What to work on :: Among the entries below, copy every line that carries the word "with".

Dataset items
theorem witness_FailedIsLeftOnlyByStartOrReset :
    (∃ t, step (presenting (word 0x10 5 0 0) encFailed) = .next t ∧ encFailed.enc.st = .failed ∧
      t.enc.st ≠ .failed) ∧
    (∃ t, step (presenting (word 0x20 0 0 0) decFailed) = .next t ∧ decFailed.dec.st = .failed ∧
      t.dec.st ≠ .failed) ∧
    (∃ t, step (presenting (word 0x10 16 0 0) encFailed) = .next t ∧ t.enc.st = .failed ∧
      t.enc.err ≠ encFailed.enc.err ∧ decode (word 0x10 16 0 0) = .ok (.estart 16 0 0) ∧
      validate 16 0 0 = some .invalidPrecision) ∧
    (∃ t, step (presenting (word 0x21 66 0 0) decFailed) = .next t ∧ t.dec.st = .failed) ∧
    (∃ t, step (presenting (word 0x10 5 4 0) State.reset) = .next t ∧
      State.reset.enc.st ≠ .failed ∧ t.enc.st = .failed) ∧
    (∃ t, step (presenting (word 0x21 46 0 0) (decoding .lat 0 0 0)) = .next t ∧
      (decoding .lat 0 0 0).dec.st ≠ .failed ∧ t.dec.st = .failed) :=
  ⟨⟨_, rfl, by decide, by decide⟩, ⟨_, rfl, by decide, by decide⟩,
    ⟨_, rfl, by decide, by decide, by decide, by decide⟩, ⟨_, rfl, by decide⟩, ⟨_, rfl, by decide, by decide⟩, ⟨_, rfl, by decide, by decide⟩⟩

theorem witness_FlagsSetAndClearedAsListed :
    (∃ t, step (presenting (word 0x20 0 0 0) (decoding .lat 0 0 0)) = .next t ∧
      flagHV (decoding .lat 0 0 0).dec.flags = true ∧ flagHV t.dec.flags = false) ∧
    (∃ t, step (presenting (word 0x21 66 0 0) (decoding .header 0 0 0)) = .next t ∧
      flagHV (decoding .header 0 0 0).dec.flags = false ∧ flagHV t.dec.flags = true) ∧
    (∃ t, step (presenting (word 0x21 81 0 0) (decoding .lat 0 0 60)) = .next t ∧
      flagOVF (decoding .lat 0 0 60).dec.flags = false ∧ flagOVF t.dec.flags = true) :=
  ⟨⟨_, rfl, by decide, by decide⟩, ⟨_, rfl, by decide, by decide⟩, ⟨_, rfl, by decide, by decide⟩⟩

/-- A string cut inside a delta varint, next to an open encode transaction. -/
def busy : State := { encoding 1 2 3 4 with dec := (decoding .lng 0 26 5).dec }

/-- The invariants hold in a state with both units in the middle of their work. -/
theorem busy_inv : Inv busy :=
  { listed :=
      { encErrIffFailed := by decide
        decErrIffFailed := by decide
        encErrCodes := by decide
        decErrCodes := by decide
        encKindNotReserved := by decide
        decShiftLegal := by decide
        decVaccClear := by decide
        decShiftBusy := fun _ => .inl ⟨.lng, rfl⟩
        decNoHeader := by decide
        decTwoAxes := by decide
        decP3Bound := by decide
        decVersion := by decide }
    headerPending := by decide
    versionPending := by decide
    headerKnown := by decide
    vaccBelowShift := by decide
    encTwoAxes := by decide }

Answer section ::
def busy : State := { encoding 1 2 3 4 with dec := (decoding .lng 0 26 5).dec }
/-- The invariants hold in a state with both units in the middle of their work. -/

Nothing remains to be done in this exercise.